As we look back into this time, this Passover time in Jerusalem -- knowing, as we do, what is about to happen, we remember the people who are not there with adoring words to welcome him. They are the ones who hope to trap him, to find a way to arrest him, to kill him, and to rid themselves of his prickly interference in the way of life they had long controlled as the religious and political leaders.

Jesus does not respond to the shouts as he rides into the city on the donkey. He does not acknowledge that some in the crowd believe him to be the Messiah. He knows that they expect a different kind of messiah. He rides ahead. Ahead is where he is going. That is where we, too, must go. He knows what lies there. He had warned his followers three times earlier that he would be arrested, beaten, and nailed to a cross to die.

Now the time has come. He is preparing for flogging, beating with a cane, and mocking that will be perpetrated upon him. He is prepared. Now we must prepare. Jesus is prepared to bear on behalf of all who came before him and all who would come after him, the evils and sins of the world, the sicknesses and the pains, the despair and the loneliness.

And yes, today he is here to take on the incomprehensible pain and grief and isolation caused by the infirmity of our own immediate time, the sickness that is dreaded and potent, that can change and take away lives so quickly. He takes on even that, with us, right now. Today.

The joyful shouts would die out by the end of the week. Instead, other crowds of people would shout at him, "Crucify him!"

We cannot skip the days ahead -- never have they been more important for us to experience, the week we have come to call Holy Week; especially at this time, we need those dark days of betrayal, arrest, torture, and death of the Christ to remind us of the light that is coming.

We need this story. We need this love revealed by the life, death, and resurrection of Jesus, pure and deeply moving love. We struggle to comprehend this love, this wondrous love, to take it into our hearts and let it settle there. We, too, cry "Hosanna!" And we know God in Jesus Christ already has heard our cries. This year we remember his pain in our trembling efforts to follow in the way with him.

As we join in the walk to the cross with him, we place upon his strong but bruised shoulders, the new pain, new fears, new sickness and death in our life, new fear that it will not end well. And we know that he will take it, all of it. He will bear all of this in the events that unfold in the days ahead leading us to Easter. He will reveal to us God's perfect love that can bear all the pain of the world for our sake.

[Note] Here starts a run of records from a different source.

-- ==== Sys2Proof/Tests/Slice0.lean ====
section
/-!
SUPPORT. Tests of the model on small states: the checks of WellFormed, one step each against values the spec states, and a
state and operands that meet the hypotheses of every obligation, clause by clause.
-/

namespace Sys2Proof.Tests

open Sys2Proof.Machine

set_option Elab.async false

/-! ### Terms the checks refuse -/

def awake : Banner := ⟨false, true⟩
def released : Banner := ⟨false, false⟩

theorem test_roll_timer_is_not_due_at_a_roll_round :
    (Instr.rollTimerDue ⟨.roll, awake, 0⟩ noStart).wellFormed = false := by decide
theorem test_no_rest_in_a_round_with_stay_pulled :
    (Instr.enterDormant ⟨.quiet, awake, 0⟩ noStart).wellFormed = false := by decide
theorem test_fetch_of_a_number_is_not_fetch_0 : (Instr.fetch awake 0).wellFormed = false := by decide
theorem test_fetch_of_a_number_is_not_fetch_status : (Instr.fetch awake 0xFFFF).wellFormed = false := by decide
theorem test_erase_2_is_the_setup_pulse : (Instr.erase awake 2).wellFormed = false := by decide
theorem test_a_fall_in_q4_of_slot_0_is_not_foreign : (Instr.foreignPulse (.fall 0 .q4)).wellFormed = false := by decide
theorem test_a_fall_in_slot_3_is_not_foreign : (Instr.foreignPulse (.fall 3 .q1)).wellFormed = false := by decide
theorem test_masks_rise_by_address : (Instr.bankEraseDone [(5, 1), (5, 2)] 0).wellFormed = false := by decide
theorem test_masks_lie_in_the_bank : (Instr.bankEraseDone [(16384, 1)] 0).wellFormed = false := by decide
theorem test_masks_are_not_empty : (Instr.bankEraseDone [(5, 0)] 0).wellFormed = false := by decide
theorem test_setup_masks_lie_in_the_block : (Instr.setupErasePulseDone [(31, 1)]).wellFormed = false := by decide
theorem test_a_start_reports_masks_in_the_bank :
    (Instr.start ⟨0, ⟨0, false, false, [(16384, 1)], false⟩⟩).wellFormed = false := by decide
theorem test_a_power_loss_reports_masks_in_the_bank :
    (Instr.powerLoss ⟨0, false, false, [(2, 1), (1, 1)], false⟩).wellFormed = false := by decide
theorem test_a_restart_reports_masks_in_the_bank :
    (Instr.restart awake 0 ⟨0, ⟨0, false, false, [(1, 0)], false⟩⟩).wellFormed = false := by decide
theorem test_an_order_round_reports_masks_in_the_bank :
    (Instr.orderRound awake 0 ⟨0, ⟨0, false, false, [(1, 0)], false⟩⟩).wellFormed = false := by decide
theorem test_an_open_timer_expiry_reports_masks_in_the_bank :
    (Instr.openTimerExpiry ⟨.quiet, awake, 0⟩ ⟨0, ⟨0, false, false, [(1, 0)], false⟩⟩).wellFormed = false := by decide
theorem test_a_capture_end_reports_masks_in_the_bank :
    (Instr.captureEnd ⟨.quiet, awake, 0⟩ ⟨0, ⟨0, false, false, [(1, 0)], false⟩⟩).wellFormed = false := by decide
theorem test_proper_terms_are_well_formed :
    (Instr.fetch awake 1).wellFormed = true ∧ (Instr.foreignPulse (.fall 0 .q1)).wellFormed = true
      ∧ (Instr.bankEraseDone [(0, 1), (16383, 2)] 0).wellFormed = true ∧ (Instr.erase awake 1).wellFormed = true := by
  decide

/-! ### States to start from -/

/-- The state after a command that answers next. -/
def after (c : Instr) (s : State) : State :=
  match exec c s with
  | .next t => t
  | .fault _ | .refused _ => s

/-- The offers of a station that wants no kind. -/
def quietOffers : Offers := ⟨.none, released, true, false, false, false⟩

/-- Station 11, started, in a membership state. -/
def station (m : MemberState) : State :=
  ((State.reset.setMembership { State.reset.membership with state := m, number := 11 }).setSetup
    { State.reset.setup with validated := true }).setStore { State.reset.store with scanned := true }

/-- An ALIGNED station before its mark slot. -/
def aligned (m : MemberState) : State := (station m).setLine { State.reset.line with align := .aligned }

/-- An ALIGNED station in a round with its offers. -/
def inRound (m : MemberState) (o : Offers) : State := (station m).setLine
  { State.reset.line with align := .aligned, round := some o }

/-- A MEMBER in a round in which it offers nothing. -/
def member : State := inRound .member quietOffers

/-- A station whose scan stands at a stage, with the banks' arrays. -/
def scanning (g : ScanStage) (b0 b1 : Nv) : State :=
  (State.reset.setArrays ⟨b0, b1, []⟩).setStore { State.reset.store with scan := Scan.first.enter g }

/-- A joiner of a round in which it offers PROBE. -/
def probeOffers (code : BitVec 16) : Offers := ⟨.probe code, ⟨false, true⟩, false, false, false, false⟩
def joiner : State := inRound .joining (probeOffers 0x1234)

/-- A SEEKING station that searches, with a search so far. -/
def searcher (s : Search) : State := (station .seeking).setLine
  { State.reset.line with search := s, silence := some Timer.zero }

/-- A DORMANT station at rest. -/
def resting : State := (station .dormant).setRest { State.reset.rest with sense := some Timer.zero, forced := some Timer.zero }

/-- A member with its lock OPEN. -/
def openMember : State := member.setLock .opened

/-- A member with a stored key, as setup words 27 to 29 may hold it. -/
def keyed (l : Lock) : State :=
  (member.setSetup { member.setup with working := defaultSettings ⟨0x3C51, 0x9A07, 0x00E2⟩ }).setLock l

def openConstruction : Construction :=
  member.openConstruction ⟨45, 3, 7, 91⟩ 7205

/-- A member in a capture round, with one block of its burst part standing. -/
def captureOffers : Offers := { quietOffers with captureRound := true }
def capturing (remaining : Nat) : State :=
  (((inRound .member captureOffers).setEngine
      { State.reset.engine with state := .capturing, next := 46, primary := 45, remaining := remaining }).setStaging
    { State.reset.staging with slot0 := .filling (addBlock openConstruction) }).setSequencer
      { State.reset.sequencer with baselines := [some 100] }

/-- A setup block of thirty words and its check. -/
def block (ws : List Word) : Nv :=
  (List.range 31).foldl (fun m k => nvWrite m k ((ws ++ [crc16 ws]).getD k 0xFFFF)) []

/-- Settings in range: four inputs in one segment, everything else at the lowest code but the limits. -/
def goodWords : List Word :=
  [0x0000, 0x4420, 0x0000, 0x0100, 0x2300, 0, 0, 0, 0, 0x0000] ++ (List.replicate 8 [0x0000, 0x0FFF]).flatten
    ++ [0x5555, 0x3C51, 0x9A07, 0x00E2]

/-- A record of 13 words at position 1 of a bank with header 1. -/
def bankWith (stateWord : Word) : Nv :=
  [(0, 1), (1, stateWord), (2, 13), (3, 45), (4, 0), (5, 0), (6, 0), (7, 0)]

/-- The store of a member with that record. -/
def withRecord (stateWord : Word) (s : State) : State :=
  (s.setArrays { s.arrays with bank0 := bankWith stateWord }).setStore
    { s.store with bank0 := ⟨.opened, false, [⟨1, 13⟩]⟩, openBank := some .bank0, appendPoint := 14, unread := 1 }

/-- A word program in progress. -/
def programming (p : Purpose) (a : Nat) (v meant : Word) (attempt : Nat) (s : State) : State :=
  s.setProgrammer { s.programmer with op := .word ⟨p, .bank0, a, v, meant, attempt⟩ }
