-- ==== Sys2Proof/Machine/Flags.lean ====
section
/-! DEFINITION. Every value that is written to VF as a flag (spec/10_state.md R22, 41_alu.md R137 to R141,
43_display.md R184). -/

namespace Sys2Proof.Machine

/-- A flag as VF holds it: 1 or 0. -/
def flagByte (b : Bool) : Byte := if b then 1 else 0

/-- The carry of `p + q`: the exact sum is above 255 (R137). -/
def carryFlag (p q : Byte) : Byte := flagByte (255 < p.toNat + q.toNat)

/-- NOT borrow of `p - q`: `p >= q` before the subtraction (R138, R140). -/
def noBorrowFlag (p q : Byte) : Byte := flagByte (q.toNat ≤ p.toNat)

/-- The bit a right shift drops: bit 0 before the shift (R139). -/
def shiftRightFlag (p : Byte) : Byte := flagByte (p.getLsbD 0)

/-- The bit a left shift drops: bit 7 before the shift (R141). -/
def shiftLeftFlag (p : Byte) : Byte := flagByte (p.getLsbD 7)

/-- The aggregate collision of a sprite (R184). -/
def collisionFlag (hit : Bool) : Byte := flagByte hit

end Sys2Proof.Machine
end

Who is this walking our way this morning?

He is at the gates of the city. He rides into the city and once again promises that the way will not be easy but that we can count on him to accomplish what he has come to do.

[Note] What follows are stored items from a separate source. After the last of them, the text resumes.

/-- R182, R183, R185, R186, pixel by pixel rather than loop by loop: where the n bytes at I are in memory, each pixel of the grid is
its old value XOR the sprite's bit over it; VF is 1 exactly when some pixel that was on has a set bit over it; the raw
coordinates and rows are emitted; nothing else changes. Bits outside the grid are discarded (D1), the coordinates are read
before VF is written (D2), and with n = 0 nothing is read or drawn whatever I holds (D21). A term with n above 15 is encoded by no word,
and its meaning is the model's choice (log entry 14, DESIGN CHOICE). -/
def Obligations.DrawIsPixelwiseXor : Prop :=
  ∀ (x y : Reg) (n : Nat) (s : State), n = 0 ∨ s.i.toNat + n - 1 ≤ 0xFFF →
    ∃ t rows, exec (.drw x y n) s = .next t ∧
      rows.length = n ∧ (∀ j, j < n → rows.getD j 0 = s.mem.read (s.i.toNat + j)) ∧
      (∀ c r, c < 64 → r < 32 → t.fb.pixel c r =
        (s.fb.pixel c r != spriteCovers (s.reg x).toNat (s.reg y).toNat rows c r)) ∧
      (t.reg VF = 0 ∨ t.reg VF = 1) ∧
      (t.reg VF = 1 ↔ ∃ c r, s.fb.pixel c r = true ∧
        spriteCovers (s.reg x).toNat (s.reg y).toNat rows c r = true) ∧
      (∀ r, r ≠ VF → t.reg r = s.reg r) ∧ t.disp = .xorSprite (s.reg x) (s.reg y) rows ∧
      t = { s with fb := t.fb, v := t.v, disp := t.disp } ∧ ∀ a, t.mem.read a = s.mem.read a

/-- R184: after a drawing VF reports whether any collision, a pixel going from on to off, occurred across the whole sprite. -/
def Obligations.CollisionFlagIsTheAggregate : Prop :=
  ∀ (x y : Reg) (n : Nat) (s t : State), n = 0 ∨ s.i.toNat + n - 1 ≤ 0xFFF → exec (.drw x y n) s = .next t →
    ((∃ c r, s.fb.pixel c r = true ∧ t.fb.pixel c r = false) → t.reg VF = 1) ∧
    ((¬∃ c r, s.fb.pixel c r = true ∧ t.fb.pixel c r = false) → t.reg VF = 0)

/-- Drawing a sprite twice at the same place leaves the framebuffer as it was, and the second drawing collides exactly when the
first turned some pixel on (R183; vector L1-9). -/
def Obligations.DrawingTwiceErases : Prop :=
  ∀ (fb : Framebuffer) (cx cy : Nat) (rows : List Byte),
    ((fb.xorSprite cx cy rows).1.xorSprite cx cy rows).1 = fb ∧
    (((fb.xorSprite cx cy rows).1.xorSprite cx cy rows).2 = true ↔
      ∃ c r, fb.pixel c r = false ∧ (fb.xorSprite cx cy rows).1.pixel c r = true)

/-! ### Keypad and timers -/

/-- R201, R202: where Vx names a key, Ex9E skips exactly when the tick's snapshot has it pressed, ExA1 exactly when not. -/
def Obligations.KeySkips : Prop :=
  ∀ (x k : Reg) (s : State), (s.reg x).toNat = k.val →
    (∃ t, exec (.skp x) s = .next t ∧ t.pc = (if s.keys.get k then s.pc + 2 else s.pc) ∧
      t = { s with pc := t.pc } ∧ ∀ a, t.mem.read a = s.mem.read a) ∧
    (∃ t, exec (.sknp x) s = .next t ∧ t.pc = (if s.keys.get k then s.pc else s.pc + 2) ∧
      t = { s with pc := t.pc } ∧ ∀ a, t.mem.read a = s.mem.read a)

/-- A value above 15 names no key: Ex9E and ExA1 halt the core with it and change nothing else of the block (R200; D7).
That the recorded address is PC - 2 is log entry 11 (DEDUCED from R24 and R228). -/
def Obligations.NoSuchKeyHalts : Prop :=
  ∀ (x : Reg) (i : Instr) (s : State), 15 < (s.reg x).toNat → i = .skp x ∨ i = .sknp x →
    ∃ t, exec i s = .next t ∧ t.status = .halted ⟨.invalidKeyIndex (s.reg x), s.pc - 2⟩ ∧
      t = { s with status := t.status, disp := .none, event := t.event, faultLog := t.faultLog }

/-- R203, R204, R205: Fx07 reads DT into Vx, Fx15 and Fx18 write DT and ST from Vx; nothing else changes. -/
def Obligations.TimerTransfers : Prop :=
  ∀ (x : Reg) (s : State),
    decodeWord (encodeXKK 0xF x 0x07) = some (.ldVxDt x) ∧ decodeWord (encodeXKK 0xF x 0x15) = some (.ldDtVx x) ∧
    decodeWord (encodeXKK 0xF x 0x18) = some (.ldStVx x) ∧
    (∃ t, exec (.ldVxDt x) s = .next t ∧ t.reg x = s.dt ∧ (∀ r, r ≠ x → t.reg r = s.reg r) ∧
      t = { s with v := t.v } ∧ ∀ a, t.mem.read a = s.mem.read a) ∧
    (∃ t, exec (.ldDtVx x) s = .next t ∧ t = { s with dt := s.reg x } ∧ ∀ a, t.mem.read a = s.mem.read a) ∧
    (∃ t, exec (.ldStVx x) s = .next t ∧ t = { s with st := s.reg x } ∧ ∀ a, t.mem.read a = s.mem.read a)

/-- Fx0A in both modes with a key pressed: Vx takes the lowest pressed key at once, and no marker is set (R206, R207; D8, D9). -/
def Obligations.WaitKeyTakesAPressedKey : Prop :=
  ∀ (x k : Reg) (s : State), s.keys.get k = true → (∀ j, j < k → s.keys.get j = false) →
    ∃ t, exec (.ldVxK x) s = .next t ∧ (t.reg x).toNat = k.val ∧ (∀ r, r ≠ x → t.reg r = s.reg r) ∧
      t = { s with v := t.v } ∧ ∀ a, t.mem.read a = s.mem.read a

/-- Fx0A with no key pressed: in AsyncLatch mode it records x as the pending register, replacing an earlier one, and PC has
advanced (R206; D8); in Blocking mode PC goes back to the instruction itself and nothing else changes (R207; D9). -/
def Obligations.WaitKeyWithNoKey : Prop :=
  ∀ (x : Reg) (s : State), (∀ k, s.keys.get k = false) → ∃ t, exec (.ldVxK x) s = .next t ∧
    (s.keyWaitMode = .asyncLatch → t = { s with waitActive := true, waitReg := x }) ∧
    (s.keyWaitMode = .blocking → t = { s with pc := s.pc - 2 })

He is the one who invites you into a different kind of life, into the powerful love of God that will transform and save you. He is the one who shows the way to a life that promotes reconciliation and peace, a life that is lived in humility and faithfulness, a life that is given to God in service to others. That is the life that he calls us to live in his name.

Beloved children of God, love in your heart those whom the rest of the world ignores, be companions of the outsiders, the fallen, and the downtrodden. Work every day to turn strangers into friends, and do the work of the Lord in reconciling with enemies.

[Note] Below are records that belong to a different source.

/-- The flag is written last (D2). -/
@[simp] theorem State.reg_setRegFlag_VF : (s.setRegFlag x b flag).reg VF = flag := by
  rw [s.reg_setRegFlag, if_pos rfl]

variable {x}

theorem State.reg_setRegFlag_same (h : x ≠ VF) : (s.setRegFlag x b flag).reg x = b := by
  rw [s.reg_setRegFlag, if_neg h, if_pos rfl]

end

/-! ### The flags -/

section
variable (p q : Byte)

theorem carryFlag_eq : carryFlag p q = if 255 < p.toNat + q.toNat then 1 else 0 := by
  simp only [carryFlag, flagByte, decide_eq_true_eq]

theorem noBorrowFlag_eq : noBorrowFlag p q = if q.toNat ≤ p.toNat then 1 else 0 := by
  simp only [noBorrowFlag, flagByte, decide_eq_true_eq]

theorem flagByte_toNat (c : Bool) : (flagByte c).toNat = c.toNat := by
  cases c <;> rfl

theorem shiftRightFlag_toNat : (shiftRightFlag p).toNat = p.toNat % 2 := by
  rw [shiftRightFlag, flagByte_toNat, BitVec.getLsbD, Nat.toNat_testBit, Nat.pow_zero, Nat.div_one]

/-- Above bit 7 a byte has nothing, so the quotient is that bit. -/
theorem shiftLeftFlag_toNat : (shiftLeftFlag p).toNat = p.toNat / 128 := by
  have := p.isLt
  rw [shiftLeftFlag, flagByte_toNat, BitVec.getLsbD, Nat.toNat_testBit]
  omega

/-! ### Subtraction and shifts as numbers -/

theorem byte_sub_toNat : (p - q).toNat = (256 + p.toNat - q.toNat) % 256 := by
  have := q.isLt
  rw [BitVec.toNat_sub]
  omega

theorem byte_shiftRight_one_toNat : (p >>> 1).toNat = p.toNat / 2 := by
  rw [BitVec.toNat_ushiftRight, Nat.shiftRight_eq_div_pow, Nat.pow_one]

theorem byte_shiftLeft_one_toNat : (p <<< 1).toNat = 2 * p.toNat % 256 := by
  rw [BitVec.toNat_shiftLeft, Nat.shiftLeft_eq, Nat.pow_one, Nat.mul_comm]

end

end Sys2Proof.Machine
end

section
/-! PROOFS. The statements of spec/41_alu.md. -/

namespace Sys2Proof.Machine

/-- Settles O32: the three words decode, and each instruction is one write of Vx. -/
theorem loadsAndAddImmediate : Obligations.LoadsAndAddImmediate := by
  intro x y kk s
  refine ⟨Laws.RoundTrip.ldImm x kk rfl, Laws.RoundTrip.addImm x kk rfl, Laws.RoundTrip.ldReg x y rfl, ?_, ?_, ?_⟩
  · exact ⟨_, rfl, s.reg_setReg_same x _, s.setReg_frame x _⟩
  · refine ⟨_, rfl, ?_, s.setReg_frame x _⟩
    rw [State.reg_setReg_same, BitVec.toNat_add]
  · exact ⟨_, rfl, s.reg_setReg_same x _, s.setReg_frame x _⟩

/-- Settles O33: each instruction is one write of Vx, whose bits are the library's for the three operations. -/
theorem logicIsBitwise : Obligations.LogicIsBitwise := by
  intro x y s
  refine ⟨⟨_, rfl, fun b => ?_, s.setReg_frame x _⟩, ⟨_, rfl, fun b => ?_, s.setReg_frame x _⟩,
    ⟨_, rfl, fun b => ?_, s.setReg_frame x _⟩⟩
  · rw [State.reg_setReg_same, BitVec.getLsbD_or]
  · rw [State.reg_setReg_same, BitVec.getLsbD_and]
  · rw [State.reg_setReg_same, BitVec.getLsbD_xor]

/-- Settles O34: the sum is written to Vx, and then the carry to VF. -/
theorem addSetsCarry : Obligations.AddSetsCarry := by
  intro x y s
  refine ⟨_, rfl, ?_, fun hx => ?_, s.setRegFlag_frame x _ _⟩
  · rw [State.reg_setRegFlag_VF, carryFlag_eq]
  · rw [s.reg_setRegFlag_same _ _ hx, BitVec.toNat_add]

And yes, you can do it even in the world that finds us physically separated from one another. You can do it, reaching out in the name of the one who comes riding on a donkey today. Yes, our King is at the gates not just of Jerusalem today, but of our very own community, ready to ride through the streets, looking for life and love and ways to enter your hearts.

Hosanna! Save us! Hosanna! He comes to wash us in the blood of the Lamb -- in the name of the Father and of the Son and of the Holy Spirit. Amen.